** Task details **
Where the word "what" appears in a line below, copy the whole line.

** Source records **

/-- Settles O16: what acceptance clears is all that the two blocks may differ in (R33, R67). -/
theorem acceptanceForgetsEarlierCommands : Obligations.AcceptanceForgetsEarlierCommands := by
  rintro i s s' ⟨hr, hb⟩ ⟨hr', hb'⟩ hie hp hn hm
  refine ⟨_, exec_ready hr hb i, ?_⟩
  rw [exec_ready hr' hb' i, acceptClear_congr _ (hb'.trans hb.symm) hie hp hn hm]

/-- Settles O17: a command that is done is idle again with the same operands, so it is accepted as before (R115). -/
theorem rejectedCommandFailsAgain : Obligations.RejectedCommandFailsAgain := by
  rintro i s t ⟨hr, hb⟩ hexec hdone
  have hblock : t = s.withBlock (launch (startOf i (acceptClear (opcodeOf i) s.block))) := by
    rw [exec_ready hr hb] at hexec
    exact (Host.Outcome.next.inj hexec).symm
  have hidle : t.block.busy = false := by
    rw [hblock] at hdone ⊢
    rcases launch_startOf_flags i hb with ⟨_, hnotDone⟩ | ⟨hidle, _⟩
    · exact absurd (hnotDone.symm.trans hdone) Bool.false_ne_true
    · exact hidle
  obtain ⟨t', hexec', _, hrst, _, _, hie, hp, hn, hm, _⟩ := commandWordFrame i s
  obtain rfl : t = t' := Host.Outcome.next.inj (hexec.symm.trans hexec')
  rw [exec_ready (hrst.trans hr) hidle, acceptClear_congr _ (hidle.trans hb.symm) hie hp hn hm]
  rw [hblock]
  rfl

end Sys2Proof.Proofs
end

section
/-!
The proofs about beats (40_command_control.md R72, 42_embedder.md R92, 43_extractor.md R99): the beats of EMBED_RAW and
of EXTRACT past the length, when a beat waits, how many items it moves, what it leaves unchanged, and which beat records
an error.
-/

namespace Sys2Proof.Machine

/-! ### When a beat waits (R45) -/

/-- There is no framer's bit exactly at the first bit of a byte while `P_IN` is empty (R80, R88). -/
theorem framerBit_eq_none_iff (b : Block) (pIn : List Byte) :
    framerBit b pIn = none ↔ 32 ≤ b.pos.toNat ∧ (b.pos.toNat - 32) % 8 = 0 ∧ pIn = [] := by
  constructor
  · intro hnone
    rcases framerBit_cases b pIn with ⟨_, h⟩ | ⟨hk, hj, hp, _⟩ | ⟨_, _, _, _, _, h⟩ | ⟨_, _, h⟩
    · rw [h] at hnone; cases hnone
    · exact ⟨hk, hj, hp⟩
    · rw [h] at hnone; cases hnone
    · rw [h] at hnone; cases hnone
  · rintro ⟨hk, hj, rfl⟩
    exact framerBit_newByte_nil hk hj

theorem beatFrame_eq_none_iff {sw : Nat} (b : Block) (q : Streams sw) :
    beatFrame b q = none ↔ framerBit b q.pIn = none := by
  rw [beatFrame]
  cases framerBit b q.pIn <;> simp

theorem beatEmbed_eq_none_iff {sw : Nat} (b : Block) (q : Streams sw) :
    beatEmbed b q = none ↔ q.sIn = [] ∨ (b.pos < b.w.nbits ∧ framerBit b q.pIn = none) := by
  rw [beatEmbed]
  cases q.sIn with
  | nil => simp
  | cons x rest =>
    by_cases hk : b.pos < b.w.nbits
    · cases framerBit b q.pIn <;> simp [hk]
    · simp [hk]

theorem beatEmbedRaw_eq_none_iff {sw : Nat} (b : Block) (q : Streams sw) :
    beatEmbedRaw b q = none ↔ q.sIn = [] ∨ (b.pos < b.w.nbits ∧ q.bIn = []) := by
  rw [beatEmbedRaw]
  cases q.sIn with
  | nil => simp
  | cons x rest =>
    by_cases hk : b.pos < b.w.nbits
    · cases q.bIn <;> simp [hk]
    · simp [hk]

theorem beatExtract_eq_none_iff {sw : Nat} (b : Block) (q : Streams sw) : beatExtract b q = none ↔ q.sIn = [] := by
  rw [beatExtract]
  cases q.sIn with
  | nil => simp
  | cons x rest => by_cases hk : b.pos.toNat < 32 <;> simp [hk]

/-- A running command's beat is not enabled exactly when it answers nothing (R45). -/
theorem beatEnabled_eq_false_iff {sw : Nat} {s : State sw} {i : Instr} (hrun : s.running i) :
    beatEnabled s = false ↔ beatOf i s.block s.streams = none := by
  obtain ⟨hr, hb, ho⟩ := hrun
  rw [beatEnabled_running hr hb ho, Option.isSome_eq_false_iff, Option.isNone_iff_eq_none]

** Task solution **
/-- Settles O16: what acceptance clears is all that the two blocks may differ in (R33, R67). -/
of EXTRACT past the length, when a beat waits, how many items it moves, what it leaves unchanged, and which beat records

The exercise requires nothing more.